Zakir Hussain, one of India’s most respected classical musicians, died on Sunday in San Francisco at the age of 73. Thanks to his fruitful collaborations with Western musicians, especially guitarist John McLaughlin and ex-Beatles George Harrison, Indian classical music – and especially the percussion instrument tabla – reached the world’s leading stages. TASR informs about it based on the report of the AP agency.
Zakir Hussain died of idiopathic pulmonary fibrosis – a chronic lung disease – at a San Francisco hospitalhis family said in a statement cited by the AP agency. Born in Mumbai in 1951, he was destined for a musical career right from childhood: his father was Alla Rakha (1919-2000), who played tabla drums with the legendary sitarist Ravi Shankar.
Zakir Hussain started performing in India at the age of 12. It was introduced to an international audience by drummer Mickey Hart from the Greateful Dead, who invited the father and son Hussains to record the Rolling Thunder album in 1972.
A year later, George Harrison invited Zakir Hussain to record his fourth solo album, Living in the Material World, which was released in 1973. In the same year, Hussain founded the Indian jazz fusion group Shakti with jazz guitarist John McLaughlin. which played acoustic fusion music, combining Indian music with elements of jazz, introducing a new sound to Western audiences. The ensemble toured world stages for five years, releasing three albums in 1976 and 1977.
20 years later, Hussain and McLaughlin came up with a new form of orchestra called Remembering Shakti. In another form, Shakti presented herself in 2020 and in 2023 – after a 46-year hiatus – she offered her fans the fourth album This Moment, which won this prestigious award in three categories at the last Grammy music awards ceremony. Hussain received his first Grammy Award in 2009.

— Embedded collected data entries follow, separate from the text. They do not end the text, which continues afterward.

-- ==== Sys2Proof/Machine/Queues.lean ====
section
/-! DEFINITION. Queue pairs and host windows (R146 to R161, R176, R420), host reads (R159, R406), lookups
(R29, R446), and the writing of replies (R112, R133, R149 to R152, R162). -/

namespace Sys2Proof.Machine

/-! ### BAR access -/

/-- A function that exists: the PF, or a VF that is enabled (R405). -/
def fnThere (s : State) (fn : Nat) : Bool := fn == 0 || (s.host.vfEnable && decide (fn ≤ s.host.numVfs) && decide (fn < 32))

/-- Accesses of the host reach the part: the link is up, from the Registers phase on (R460). -/
def hostReaches (s : State) : Bool := s.clk.supply && !heldReset s && s.host.linkUp && s.start.done.contains .registers

/-- A function answers on its BARs: BAR0 answers from the Registers phase on, the link is up, the function has
memory space, is not in D3hot, and, for a VF, is enabled (R405, R408, R460). (DEDUCED, log 39) -/
def barOpen (s : State) (fn : Nat) : Bool :=
  hostReaches s && (getFn s fn).memEn && !(getFn s fn).d3 && (fn == 0 || (s.host.vfEnable && decide (fn ≤ s.host.numVfs)))

/-- An access that no open BAR takes, as the base specification has it: an Unsupported Request, recorded by the function
where it exists; a read completes with that status, a write is reported (R408). (PRESUMED, log 136) -/
def disabledBar (fn : Nat) (write : Bool) (s : State) : State :=
  if !hostReaches s then s else
  let t := if fnThere s fn then aerLog fn 20 s else s
  if write then (if fnThere s fn then reportErr fn (emit (.aer fn false) t) else t) else emit (.unsupported fn) t

/-- BAR0 takes writes of every register: not in LOCKDOWN, which takes only the log and counter selections, and not in
SCUTTLED (R21, R414). -/
def barWrites (s : State) (fn : Nat) : Bool :=
  barOpen s fn && s.glb.service ≠ svLockdown && s.glb.lifecycle ≠ lcScuttled

/-- An ignored configuration write is logged with its function and address (R420). -/
def ignLog (fn addr : Nat) (s : State) : State := logEvent 9 1 (fn :: leNats 2 addr) s

/-- Offset of a pair's registers, and of a window's (R152, R160). -/
def pairAddr (pair : Nat) : Nat := 0x400 + 0x40 * pair
def winAddr (w : Nat) : Nat := 0x800 + 0x40 * w

/-- A window of a function. -/
def getWin (s : State) (fn w : Nat) : Window := mget {} (getFn s fn).windows w
def setWin (fn w : Nat) (v : Window) (s : State) : State :=
  let f := getFn s fn
  setFn fn { f with windows := mset {} f.windows w v } s

/-! ### Fetching (R147, R148) -/

/-- Entries of a submission queue whose read has not been requested. -/
def sqWaiting (q : QPair) : Nat := sqQueued q - q.fetching.length

/-- The fetcher requests packets of a live pair while fewer than five are fetched or on their way (R148, R153,
R176, R408, R461). -/
def fetchMore (fn pair : Nat) (s : State) : State :=
  let f := getFn s fn
  let q := getPair s fn pair
  let n := min (5 - q.fetched.length - q.fetching.length) (sqWaiting q)
  if n = 0 ∨ (q.live && q.enable && q.fault == 0 && s.adm.opened && s.host.linkUp && f.busEn && !f.d3 &&
      !s.jn.stopped) = false then s
  else
    let idx := (List.range n).map (fun k => (q.sqHead + q.fetching.length + k) % (q.sqSize + 1))
    idx.foldl (fun t i => emit (.dmaRead fn (q.sqBase + 64 * i) 64) t)
      (setPairOf fn pair { q with fetching := q.fetching ++ idx.map (fun i => (i, s.now)) } s)

/-- A pair whose ENABLE is 0 leaves LIVE once its last reply is written (R176). -/
def liveCheck (fn pair : Nat) (s : State) : State :=
  let q := getPair s fn pair
  if q.live && !q.enable && owed s fn pair == 0 then
    setPairOf fn pair { q with live := false, fetched := [], fetching := [], headAt := none, decided := none, flushLeft := 0 } s
  else s

/-- Every pair makes what progress it can: the head, the fetcher, the end of a drain. -/
def pumpQueues (s : State) : State :=
  s.host.fns.foldl (fun t f => (mkeys f.2.pairs).foldl (fun t p =>
    liveCheck f.1 p (fetchMore f.1 p (markHead f.1 p t))) t) s

/-! ### Doorbells (R147, R154) -/

/-- An ignored doorbell or write of a pair is counted. -/
def pairIgn (fn pair : Nat) (s : State) : State :=
  let q := getPair s fn pair
  setPairOf fn pair { q with ign := satInc q.ign 0xFF } s

/-- SQ_TAIL_DOORBELL. -/
def sqTailWrite (fn pair value : Nat) (s : State) : State :=
  let v := value % 4096
  let q := getPair s fn pair
  if 8 < pair ∨ barWrites s fn = false then s
  else if !q.live || !q.enable then pairIgn fn pair s
  else if q.sqSize < v then setPairOf fn pair { q with fault := if q.fault = 0 then 6 else q.fault } s
  else setPairOf fn pair { q with sqTail := v } s
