/-- HELLO_S: the registers show it, its fields are checked, the keys derived, READY_D sent (R356, R357, R383). -/
def helloAct (l : Nat) (f : List Byte) (s : State) : State :=
  let x := getLane s l
  let p := fPay f
  let g := fun i => (p.getD i 0).toNat
  let v := g 0
  let rx := leNat ((p.drop 4).take 4)
  let kept := decide (g 3 = 1)
  let s := setLane l { x with ppmSeen := g 2, stationId := (p.drop 8).take 8 } s
  if v = 0 ∨ 3 < v ∨ bit x.permit (v - 1) = false then endLink l 2 s
  else match transportSlot s (laneRealm s l) (g 1) with
  | none => endLink l 3 s
  | some (_, k) =>
    if g 2 = 0 ∨ 200 < g 2 ∨ 1 < g 3 ∨ (kept = false ∧ rx ≠ 0) then endLink l 4 s
    else
      let ks := sessionKeys (slotKey k) (laneRealm s l) l v (g 1) ((x.helloD.drop 20).take 16) ((p.drop 16).take 16)
      let within := decide (seqAhead rx (oldestSeq x) ≤ seqAhead x.nextSeq (oldestSeq x))
      let s1 := if kept && !within then logEvent 5 1 [l, 4] s else s
      let y := { getLane s1 l with
        link := .ready, version := v, keyD := ks.take 32, keyS := ks.drop 32, helloS := p, fcntTx := 0, fcntRx := 0
        ppm := g 2 }
      laneOut l 2 0 false (x.helloD ++ p) (setLane l y s1)

def helloS (l : Nat) (f : List Byte) (s : State) : State := rxFrame 0x81 l f (helloAct l f) s

/-- READY_S: the payload must repeat both HELLO payloads; the first TIME goes out. -/
def readyAct (l : Nat) (f : List Byte) (s : State) : State :=
  let x := getLane s l
  if fPay f ≠ x.helloD ++ x.helloS then endLink l 4 s
  else sendTime l (setLane l { x with link := .first, linkVer := x.version, keyGen := (x.helloS.getD 1 0).toNat, times := 0 } s)

def readyS (l : Nat) (f : List Byte) (s : State) : State := rxFrame 0x82 l f (readyAct l f) s

/-- RX_NEXT of the HELLO_S, where STATE_KEPT holds and it lies in the window (R356, R365). -/
def keptNext (x : Lane) : Option Nat :=
  let rx := leNat ((x.helloS.drop 4).take 4)
  if (x.helloS.getD 3 0).toNat = 1 ∧ seqAhead rx (oldestSeq x) ≤ seqAhead x.nextSeq (oldestSeq x) then some rx else none

/-- The link is LINKED at the first TIME_ECHO: frames below RX_NEXT count as acknowledged, the rest are sent again
(R355, R365). -/
def linkUp (l : Nat) (s : State) : State :=
  let x := getLane s l
  let s1 := setLane l { x with
    link := .up, state := if x.state = 5 then 5 else 3, linkups := satInc x.linkups 0xFFFF, tries := 0, opening := false } s
  let s2 := match keptNext x with
    | some rx => if rx = oldestSeq x then s1 else freePlacesTo l (if rx = 1 then 0xFFFFFFFF else rx - 1) s1
    | none => s1
  sendCap l (onLane l (fun y => { y with sendSeq := oldestSeq y }) s2)

/-- TIME_ECHO: the one-way delay, and LINKED at the first (R371). R is the time measured from the departure of the D64's
MARK to the arrival of the station's, in ns. -/
def echoAct (l rNs : Nat) (f : List Byte) (s : State) : State :=
  let x := getLane s l
  if !x.echoDue then s
  else
    let d := (rNs - leNat (fPay f)) / 2
    let s1 := setLane l { x with delayNs := min 0xFFFF d, echoDue := false, tSync := some x.tMark } s
    if x.link = .first then linkUp l s1 else s1

def timeEcho (l rNs : Nat) (f : List Byte) (s : State) : State := rxFrame 0x83 l f (echoAct l rNs f) s

/-- ACK: its header frees places; it answers the last TIME frame (R363, R375). -/
def ackAct (l : Nat) (s : State) : State :=
  onLane l (fun x => { x with tSync := if x.link = .up then some x.tMark else x.tSync }) s

def ackFrame (l : Nat) (f : List Byte) (s : State) : State := rxFrame 0x84 l f (ackAct l) s

/-! ### Sleep (R374, R375) -/

/-- The answer to SLEEP: 1 ACCEPT or 2 DENY, with its reason. A WAKE_AT that is not ahead has no reason of its own.
(DEDUCED, log 73) -/
def sleepAnswer (s : State) (x : Lane) (wake : Nat) : Nat × Nat :=
  if x.places ≠ [] then (2, 1)
  else if x.acksDue ≠ [] ∨ x.unanswered ≠ [] then (2, 2)
  else if wake ≠ 0 ∧ x.version = 1 then (2, 3)
  else if wake ≠ 0 ∧ atAhead s wake = false then (2, 0)
  else (1, 0)

/-- SLEEP. After ACCEPT and 16 IDLEs the lane is ASLEEP. (DEDUCED, log 72) -/
def sleepAct (l : Nat) (f : List Byte) (s : State) : State :=
  let p := fPay f
  let wake := leNat (p.take 6)
  if (p.drop 6).any (fun b => b != 0) then endLink l 4 s
  else
    let (a, r) := sleepAnswer s (getLane s l) wake
    let s1 := laneOut l 6 0 false [BitVec.ofNat 8 a, BitVec.ofNat 8 r, 0, 0] s
    if a = 1 ∧ ((getLane s l).link = .up ∨ (getLane s l).link = .first) then
      onLane l (fun x => { unlinked x with state := if x.state = 5 then 5 else 4, sleepAt := s.now, wakeAt := wake }) (idleOut l 16 s1)
    else s1

def sleepFrame (l : Nat) (f : List Byte) (s : State) : State := rxFrame 0x86 l f (sleepAct l f) s

/-- SLEEP_IDLE_WAKE: a hand-off wakes a lane that has been idle for 100 µs. -/
def sleepIdleWake (l : Nat) (s : State) : State :=
  let x := getLane s l
  if x.state = 4 ∧ x.places ≠ [] ∧ x.sleepAt + 100 ≤ s.now then startLink l false true s else s

/-- DRIFT_WAKE: e_us has reached 40 with a timed frame to come, or WAKE_AT + e_us has passed (R375). -/
def driftWake (l : Nat) (s : State) : State :=
  let x := getLane s l
  let e := (errorBound s x).getD 0
  let timed := x.timedAcked.any (fun p => atAhead s p.2 && !x.fails.any (fun f => f.seq == p.1))
  let woken := decide (x.wakeAt ≠ 0 ∧ tosDiff s.clk.tos ((x.wakeAt + e) % 2 ^ 48) < 2 ^ 47)
  if x.state = 4 ∧ ((40 ≤ e ∧ timed = true) ∨ woken = true) then startLink l false true s else s

/-! ### Reports (R191 to R194, R367) -/

/-- How the D64 classes a report (R367). -/
inductive RepClass where
  | confirm | definite | uncertain | malformed
  deriving DecidableEq, Repr

/-- The class of a REPORT payload under a version. -/
def reportClass (v : Nat) (p : List Byte) : RepClass :=
  let g := fun i => (p.getD i 0).toNat
  let out := g 6
  let step := g 7
  let ul := g 12
  let zero := fun a b => ((p.take b).drop a).all (fun x => x == 0)
  if out = 0 ∨ 4 < out ∨ (v = 1 ∧ 3 ≤ out) ∨ (out = 3 ∧ v = 3 ∧ step ≠ 5) ∨ (out = 4 ∧ 5 ≤ step) ∨ 5 < step ∨
      (v < 3 ∧ step ≠ 0) ∨ ul ∉ [0, 4, 7, 10] ∨ (v = 3 ∧ 2 ≤ step ∧ ul = 0) ∨ 2 ≤ g 3 ∨
      zero 13 16 = false ∨ zero (16 + ul) 26 = false ∨ zero 26 32 = false then .malformed
  else if out = 1 ∨ out = 3 then .confirm
  else if out = 2 ∨ (v = 3 ∧ step ≤ 1) then .definite
  else .uncertain

def dApplied : Nat := 1
def dAlready : Nat := 2
def dStale : Nat := 3
def dNoted : Nat := 4
def dMalformed : Nat := 5

/-- What R192 makes of a report on a record: the disposition, whether it is logged, and the record's new state. -/
def reportVerdict (bound : Bool) (gen : Nat) (r : List Word) (k : RepClass) : Nat × Bool × Option Nat :=
  let st := rState r
  if !bound || rGen r != gen then (dStale, true, none)
  else if (st = stUnconfirmed ∧ rTag r = true) ∨ (st = stReserved ∧ rTag r = false) then
    match k with
    | .confirm => (dApplied, false, some stIssued)
    | .definite => (dApplied, false, some stVoid)
    | _ => if st = stUnconfirmed then (dApplied, true, none) else (dStale, true, none)
  else if st = stIssued ∨ st = stActive ∨ st = stExhausted then
    match k with
    | .confirm => (dAlready, false, none)
    | .definite => (dStale, true, none)
    | _ => (dAlready, false, none)
  else if st = stVoid ∨ st = stExpired then
    match k with
    | .confirm => (dStale, true, none)
    | _ => (dAlready, false, none)
  else (dStale, true, none)

/-- The log arguments of a report (R483). -/
def reportArgs (l : Nat) (p : List Byte) : List Nat :=
  leNats 2 (leNat (p.take 4)) ++ [leNat ((p.drop 4).take 2), (p.getD 7 0).toNat * 4096 + (p.getD 12 0).toNat * 256 + l] ++
    (bytesWords ((p.drop 16).take 10)).map BitVec.toNat

/-- The new image that a report writes (R31). -/
def reportRec (r : List Word) (st l : Nat) : List Word :=
  if st = stIssued then setPair (setState r stIssued) 8 0 else voidRec r (.lane l)

/-- A report is answered: once its change is durable, or at once where it made none (R193). -/
def reportAnswer (l seq disp need : Nat) (s : State) : State :=
  onLane l (fun y => { y with
    acksDue := y.acksDue ++ [⟨seq, disp, need⟩], unanswered := y.unanswered.filter (fun q => q != seq) }) s

/-- A report is no longer unanswered (R374). -/
def reportClosed (l seq : Nat) (s : State) : State :=
  onLane l (fun y => { y with unanswered := y.unanswered.filter (fun q => q != seq) }) s

/-- A report that stays unanswered (R374). -/
def reportOpen (l seq : Nat) (s : State) : State :=
  onLane l (fun y => { y with unanswered := if y.unanswered.contains seq then y.unanswered else y.unanswered ++ [seq] }) s

/-- A report waits for the next tick, which takes entries again (R128). -/
def reportHold (l : Nat) (f : List Byte) (s : State) : State :=
  reportOpen l (fSeq f) { s with jn := { s.jn with heldWork := s.jn.heldWork ++ [.report l f] } }

/-- A well-formed report is judged: the record's timeouts first, then the record as found (R192). Each entry needs a
place of the tick (R128). -/
def reportJudge (l : Nat) (f : List Byte) (k : RepClass) (s : State) : State :=
  let p := fPay f
  let slot := leNat (p.take 4) % 2 ^ 25
  let s1 := readSlot false slot s
  let bad := !slotGood s1 slot
  let late := !bad && timedOut s1 (imageAt s1 slot)
  if late && otherLeft s1 == 0 then reportHold l f s1 else
  let s2 := if late then (applyTimeout slot (.lane l) 0 s1).2 else s1
  let r := imageAt s2 slot
  let bound := !bad && rRealm r == laneRealm s l
  let (d, logged, new) := reportVerdict bound (leNat ((p.drop 4).take 2)) r k
  if new.isSome && otherLeft s2 == 0 then reportHold l f s2 else
  let s3 := match new with
    | some st => (commitDelta slot (reportRec r st l) (.lane l) 0 (useOther 1 s2)).2
    | none => s2
  let s4 := if k = .uncertain then logEvent 5 2 (reportArgs l p) s3
    else if logged then logEvent 5 3 (reportArgs l p) s3 else s3
  reportAnswer l (fSeq f) d (if late || new.isSome then imageFrame s4 slot else 0) s4

/-- Reports are evaluated only in READY service; otherwise the station keeps them (R192, R193). -/
def reportMay (l : Nat) (s : State) : Bool :=
  decide (s.glb.service = svReady) && !s.jn.stopped && ((getLane s l).link == .up || (getLane s l).link == .first)

/-- A REPORT arrives. -/
def reportAct (l : Nat) (f : List Byte) (s : State) : State :=
  if !reportMay l s then reportOpen l (fSeq f) s
  else
    let k := reportClass (getLane s l).version (fPay f)
    let s0 := count 0x10 l s
    if k = .malformed then sendAckUp l [(fSeq f, dMalformed)] (logEvent 5 4 ([l, 0x90] ++ leNats 2 (fSeq f)) (reportClosed l (fSeq f) s0))
    else reportJudge l f k s0

/-- Work that a tick held goes on, in order, while places remain (R128). -/
def heldOne (s : State) (w : HeldWork) : State :=
  match w with
  | .breaker slot gen => breakerVoidSlot slot gen s
  | .report l f => if reportMay l s then reportJudge l f (reportClass (getLane s l).version (fPay f)) s else s

/-- The work held for a tick, once it has begun (R128). -/
def heldAdvance (s : State) : State :=
  if s.jn.heldWork.isEmpty || otherLeft s == 0 || s.jn.stopped then s
  else s.jn.heldWork.foldl heldOne { s with jn := { s.jn with heldWork := [] } }

def reportFrame (l : Nat) (f : List Byte) (s : State) : State := rxFrame 0x90 l f (reportAct l f) s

Zakir Hussain’s discography includes over a hundred albums; this charismatic virtuoso recorded with L. Shankar, composer and saxophonist Jan Garbarek, saxophonist Pharoah Sanders, bassist Bill Laswell, and jazzmen Dave Holland, Chris Potter and Charles Lloyd.
Zakir Hussain has also written a number of film scores – including the score for Bernardo Bertolucci’s Little Buddha, 1993. He even acted in movies. In his last appearance, he played himself in director-actor Dev Patel’s feature film Monkey Man, which was released last spring.
Zakir Hussain can also be remembered by his fans in Slovakia – on November 5, 2014, he performed in the Big Concert Studio of the Slovak Radio in Bratislava.